[Work to be completed] Each line in these records that contains "Type" counts once. Give the number only.

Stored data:
- Opening Delimiter -

-- ==== Sys2Proof/Laws/Memory.lean ====
section
/-!
SUPPORT. Memory: a cell reads back as written and no other cell changes; every operation that the model changes memory by keeps the canonical form, and
so do the byte, value and sector writes built on them.
-/

namespace Sys2Proof.Machine

/-! ## Cells -/

theorem Memory.wfAbove_mono {lo hi : Nat} {m : List Host.Cell} (h : lo ≤ hi) (hm : Memory.wfAbove hi m = true) : Memory.wfAbove lo m = true := by
  cases m with
  | nil => rfl
  | cons c m =>
    simp only [Memory.wfAbove, Bool.and_eq_true, decide_eq_true_eq] at hm ⊢
    exact ⟨⟨by omega, hm.1.2⟩, hm.2⟩

theorem Memory.write_wfAbove (m : List Host.Cell) (lo a : Nat) (b : Byte) (h : lo ≤ a) (hm : Memory.wfAbove lo m = true) :
    Memory.wfAbove lo (Memory.write m a b) = true := by
  induction m generalizing lo with
  | nil =>
    unfold Memory.write
    by_cases hb : b = 0
    · rw [if_pos hb]; rfl
    · rw [if_neg hb]
      simp only [Memory.wfAbove, Bool.and_eq_true, decide_eq_true_eq, and_true]
      exact ⟨h, bne_iff_ne.mpr hb⟩
  | cons c m ih =>
    obtain ⟨k, c⟩ := c
    simp only [Memory.wfAbove, Bool.and_eq_true, decide_eq_true_eq] at hm
    unfold Memory.write
    by_cases h1 : a < k
    · rw [if_pos h1]
      by_cases hb : b = 0
      · rw [if_pos hb]
        simp only [Memory.wfAbove, Bool.and_eq_true, decide_eq_true_eq]
        exact hm
      · rw [if_neg hb]
        simp only [Memory.wfAbove, Bool.and_eq_true, decide_eq_true_eq]
        exact ⟨⟨h, bne_iff_ne.mpr hb⟩, ⟨by omega, hm.1.2⟩, hm.2⟩
    · rw [if_neg h1]
      by_cases h2 : a = k
      · rw [if_pos h2]
        subst h2
        by_cases hb : b = 0
        · rw [if_pos hb]
          exact Memory.wfAbove_mono (by omega) hm.2
        · rw [if_neg hb]
          simp only [Memory.wfAbove, Bool.and_eq_true, decide_eq_true_eq]
          exact ⟨⟨h, bne_iff_ne.mpr hb⟩, hm.2⟩
      · rw [if_neg h2]
        simp only [Memory.wfAbove, Bool.and_eq_true, decide_eq_true_eq]
        exact ⟨hm.1, ih (k + 1) (by omega) hm.2⟩

/-- A write keeps the canonical form. -/
theorem Memory.write_wf (m : List Host.Cell) (a : Nat) (b : Byte) (hm : Memory.wf m = true) : Memory.wf (Memory.write m a b) = true :=
  Memory.write_wfAbove m 0 a b (Nat.zero_le a) hm

theorem Memory.read_below (m : List Host.Cell) (lo a : Nat) (h : a < lo) (hm : Memory.wfAbove lo m = true) : Memory.read m a = 0 := by
  induction m generalizing lo with
  | nil => rfl
  | cons c m ih =>
    simp only [Memory.wfAbove, Bool.and_eq_true, decide_eq_true_eq] at hm
    unfold Memory.read
    rw [if_neg (by omega)]
    exact ih (c.1 + 1) (by omega) hm.2

theorem Memory.read_cons_self (m : List Host.Cell) (a : Nat) (b : Byte) : Memory.read ((a, b) :: m) a = b := if_pos rfl

theorem Memory.read_cons_ne (m : List Host.Cell) (k a : Nat) (b : Byte) (h : k ≠ a) : Memory.read ((k, b) :: m) a = Memory.read m a := if_neg h

/-- A cell of memory in canonical form reads back as it was written. -/
theorem Memory.read_write_same (m : List Host.Cell) (a : Nat) (b : Byte) (hm : Memory.wf m = true) : Memory.read (Memory.write m a b) a = b := by
  suffices H : ∀ lo, Memory.wfAbove lo m = true → Memory.read (Memory.write m a b) a = b from H 0 hm
  clear hm
  induction m with
  | nil =>
    intro lo _
    unfold Memory.write
    by_cases hb : b = 0
    · rw [if_pos hb, hb]; rfl
    · rw [if_neg hb]; exact Memory.read_cons_self _ _ _
  | cons c m ih =>
    intro lo hm
    obtain ⟨k, c⟩ := c
    simp only [Memory.wfAbove, Bool.and_eq_true, decide_eq_true_eq] at hm
    unfold Memory.write
    by_cases h1 : a < k
    · rw [if_pos h1]
      by_cases hb : b = 0
      · rw [if_pos hb, hb, Memory.read_cons_ne _ _ _ _ (by omega)]
        exact Memory.read_below m (k + 1) a (by omega) hm.2
      · rw [if_neg hb, Memory.read_cons_self]
    · rw [if_neg h1]
      by_cases h2 : a = k
      · rw [if_pos h2]
        by_cases hb : b = 0
        · rw [if_pos hb, hb]
          exact Memory.read_below m (k + 1) a (by omega) hm.2
        · rw [if_neg hb, Memory.read_cons_self]
      · rw [if_neg h2, Memory.read_cons_ne _ _ _ _ fun e => h2 e.symm]
        exact ih (k + 1) hm.2

/-- A write leaves every other cell alone. -/
theorem Memory.read_write_other (m : List Host.Cell) (a x : Nat) (b : Byte) (h : x ≠ a) : Memory.read (Memory.write m a b) x = Memory.read m x := by
  have hx : a ≠ x := fun e => h e.symm
  induction m with
  | nil =>
    unfold Memory.write
    by_cases hb : b = 0
    · rw [if_pos hb]
    · rw [if_neg hb, Memory.read_cons_ne _ _ _ _ hx]
  | cons c m ih =>
    obtain ⟨k, c⟩ := c
    unfold Memory.write
    by_cases h1 : a < k
    · rw [if_pos h1]
      by_cases hb : b = 0
      · rw [if_pos hb]
      · rw [if_neg hb, Memory.read_cons_ne _ _ _ _ hx]
    · rw [if_neg h1]
      by_cases h2 : a = k
      · rw [if_pos h2, Memory.read_cons_ne m k x c (h2 ▸ hx)]
        by_cases hb : b = 0
        · rw [if_pos hb]
        · rw [if_neg hb, Memory.read_cons_ne _ _ _ _ hx]
      · rw [if_neg h2]
        by_cases hk : k = x
        · subst hk; rw [Memory.read_cons_self, Memory.read_cons_self]
        · rw [Memory.read_cons_ne _ _ _ _ hk, Memory.read_cons_ne _ _ _ _ hk, ih]

theorem Memory.filter_wfAbove (m : List Host.Cell) (lo : Nat) (p : Host.Cell → Bool) (hm : Memory.wfAbove lo m = true) :
    Memory.wfAbove lo (m.filter p) = true := by
  induction m generalizing lo with
  | nil => rfl
  | cons c m ih =>
    simp only [Memory.wfAbove, Bool.and_eq_true, decide_eq_true_eq] at hm
    by_cases h : p c = true
    · rw [List.filter_cons_of_pos h]
      simp only [Memory.wfAbove, Bool.and_eq_true, decide_eq_true_eq]
      exact ⟨hm.1, ih _ hm.2⟩
    · rw [List.filter_cons_of_neg h]
      exact Memory.wfAbove_mono (by omega) (ih _ hm.2)

/-- Clearing a range keeps the canonical form. -/
theorem Memory.clear_wf (m : List Host.Cell) (lo n : Nat) (hm : Memory.wf m = true) : Memory.wf (Memory.clear m lo n) = true :=
  Memory.filter_wfAbove m 0 _ hm

/-- A fold of writes keeps the canonical form. -/
theorem Memory.foldl_write_wf {α : Type} (l : List α) (m : List Host.Cell) (a : α → Nat) (b : α → Byte) (hm : Memory.wf m = true) :
    Memory.wf (l.foldl (fun m x => Memory.write m (a x) (b x)) m) = true := by
  induction l generalizing m with
  | nil => exact hm
  | cons x l ih => exact ih _ (Memory.write_wf m (a x) (b x) hm)

/-- A fold of writes leaves the cells that it does not name alone. -/
theorem Memory.read_foldl_write_other {α : Type} (l : List α) (m : List Host.Cell) (a : α → Nat) (b : α → Byte) (x : Nat) (h : ∀ y ∈ l, x ≠ a y) :
    Memory.read (l.foldl (fun m x => Memory.write m (a x) (b x)) m) x = Memory.read m x := by
  induction l generalizing m with
  | nil => rfl
  | cons y l ih =>
    rw [List.foldl_cons, ih _ fun z hz => h z (List.mem_cons_of_mem _ hz)]
    exact Memory.read_write_other m (a y) x (b y) (h y List.mem_cons_self)

/-- Pasting a range keeps the canonical form. -/
theorem Memory.paste_wf (m : List Host.Cell) (lo n : Nat) (src : List Host.Cell) (hm : Memory.wf m = true) :
    Memory.wf (Memory.paste m lo n src) = true :=
  Memory.foldl_write_wf src _ (fun c => lo + c.1) (·.2) (Memory.clear_wf m lo n hm)

/-! ## Bytes of the package -/

/-- What the tag of a written sector changes: the sectors and the count of fillings alone. -/
theorem State.retag_eq (s : State) (a k : Nat) : s.retag a k = { s with sectors := (s.retag a k).sectors, fresh := (s.retag a k).fresh } := by
  unfold State.retag
  cases region a <;> rfl

@[simp] theorem State.retag_mem (s : State) (a k : Nat) : (s.retag a k).mem = s.mem := by rw [State.retag_eq]

theorem State.retag_wf (s : State) (a k : Nat) (h : Memory.wf s.mem = true) : Memory.wf (s.retag a k).mem = true := by
  rw [State.retag_mem]; exact h

/-- What one byte written at its place changes: memory, the sectors and the count of fillings alone. -/
theorem State.putRaw_eq (s : State) (a k : Nat) (b : Byte) :
    s.putRaw a k b = { s with mem := (s.putRaw a k b).mem, sectors := (s.putRaw a k b).sectors, fresh := (s.putRaw a k b).fresh } := by
  unfold State.putRaw
  rw [State.retag_eq]

theorem State.putRaw_wf (s : State) (a k : Nat) (b : Byte) (h : Memory.wf s.mem = true) : Memory.wf (s.putRaw a k b).mem = true :=
  Memory.write_wf _ _ _ (State.retag_wf s a _ h)

/-- What a byte write changes: memory, the sectors and the count of fillings alone. -/
theorem State.putByte_eq (s : State) (a k : Nat) (b : Byte) :
    s.putByte a k b = { s with mem := (s.putByte a k b).mem, sectors := (s.putByte a k b).sectors, fresh := (s.putByte a k b).fresh } := by
  unfold State.putByte
  by_cases h : (isReserved a || isSaveBlock a || isMailbox a) = true
  · rw [if_pos h]
  · rw [if_neg h]
    exact State.putRaw_eq _ _ _ _

theorem State.putByte_wf (s : State) (a k : Nat) (b : Byte) (h : Memory.wf s.mem = true) : Memory.wf (s.putByte a k b).mem = true := by
  unfold State.putByte
  by_cases hr : (isReserved a || isSaveBlock a || isMailbox a) = true
  · rw [if_pos hr]; exact h
  · rw [if_neg hr]; exact State.putRaw_wf _ _ _ _ h

/-- What a write of bytes changes: memory, the sectors and the count of fillings alone. -/
theorem State.putBytes_eq (s : State) (k : Nat) (bs : List (Nat × Byte)) :
    s.putBytes k bs = { s with mem := (s.putBytes k bs).mem, sectors := (s.putBytes k bs).sectors, fresh := (s.putBytes k bs).fresh } := by
  unfold State.putBytes
  induction bs generalizing s with
  | nil => rfl
  | cons b bs ih =>
    rw [List.foldl_cons, ih (s.putByte b.1 k b.2), State.putByte_eq]

theorem State.putBytes_wf (s : State) (k : Nat) (bs : List (Nat × Byte)) (h : Memory.wf s.mem = true) : Memory.wf (s.putBytes k bs).mem = true := by
  unfold State.putBytes
  induction bs generalizing s with
  | nil => exact h
  | cons b bs ih => exact ih _ (State.putByte_wf s b.1 k b.2 h)

theorem State.putVal_wf (s : State) (a n k v : Nat) (h : Memory.wf s.mem = true) : Memory.wf (s.putVal a n k v).mem = true :=
  State.putBytes_wf s k _ h

theorem State.putMailbox_wf (s : State) (a v : Nat) (h : Memory.wf s.mem = true) : Memory.wf (s.putMailbox a v).mem = true := by
  unfold State.putMailbox
  dsimp only
  generalize atAddrs (s.place a 0).1 (leBytes 4 v) = l
  generalize (s.place a 0).2 = k
  induction l generalizing s with
  | nil => exact h
  | cons b l ih => exact ih _ (State.putRaw_wf s b.1 k b.2 h)

/-! ## Reading after writing -/

@[simp] theorem Sector.write_tag (e : Option Sector) (tag fill i : Nat) : (Sector.write e tag fill i).tag = tag := by
  unfold Sector.write
  cases e with
  | none => rfl
  | some e => dsimp only; split <;> simp_all

theorem Sector.write_same (e : Option Sector) (tag fill : Nat) {i : Nat} (h : i < 64) : (Sector.write e tag fill i).written.getLsbD i = true := by
  unfold Sector.write
  cases e with
  | none => simp [h]
  | some e => dsimp only; split <;> simp [h]

/-- A byte reads back at its place under the key slot that it was written under. -/
theorem State.rawByte_putRaw_same (s : State) (a k : Nat) (b : Byte) (h : Memory.wf s.mem = true) : (s.putRaw a k b).rawByte a k = b := by
  have hk : (s.putRaw a k b).tag ((s.putRaw a k b).effKey k) = s.tag (s.effKey k) := by rw [State.putRaw_eq]; rfl
  have hm : Memory.read (s.putRaw a k b).mem a = b := Memory.read_write_same _ a b (State.retag_wf s a _ h)
  unfold State.rawByte
  cases hr : region a <;> try exact hm
  have hl : Assoc.look (s.putRaw a k b).sectors (a / 64) = some (Sector.write (Assoc.look s.sectors (a / 64)) (s.tag (s.effKey k)) (s.fresh + 1) (a % 64)) := by
    show Assoc.look (s.retag a _).sectors (a / 64) = _
    unfold State.retag
    simp only [hr]
    exact look_insert_same _ _ _
  simp only [hl, hk, Sector.write_tag, Sector.write_same _ _ _ (Nat.mod_lt a (by decide : 0 < 64)), hm, ne_eq, not_true, if_false, if_true]

/-- A byte in another sector stands. -/
theorem State.rawByte_putRaw_far (s : State) (a k x j : Nat) (b : Byte) (h : x / 64 ≠ a / 64) : (s.putRaw a k b).rawByte x j = s.rawByte x j := by
  have hk : (s.putRaw a k b).tag ((s.putRaw a k b).effKey j) = s.tag (s.effKey j) := by rw [State.putRaw_eq]; rfl
  have hxa : x ≠ a := fun e => h (by rw [e])
  have hm : Memory.read (s.putRaw a k b).mem x = Memory.read s.mem x := by
    show Memory.read (Memory.write (s.retag a _).mem a b) x = _
    rw [Memory.read_write_other _ _ _ _ hxa, State.retag_mem]
  have hl : Assoc.look (s.putRaw a k b).sectors (x / 64) = Assoc.look s.sectors (x / 64) := by
    show Assoc.look (s.retag a _).sectors (x / 64) = _
    unfold State.retag
    cases region a <;> first | rfl | exact look_insert_other _ _ h
  unfold State.rawByte
  rw [hm, hl, hk]

/-- Where bytes are held does not change with what they hold. -/
theorem State.place_putByte (s : State) (a k x j : Nat) (b : Byte) : (s.putByte a k b).place x j = s.place x j := by
  rw [State.putByte_eq]; rfl

end Sys2Proof.Machine
end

- Closing Delimiter -

[Response area] 2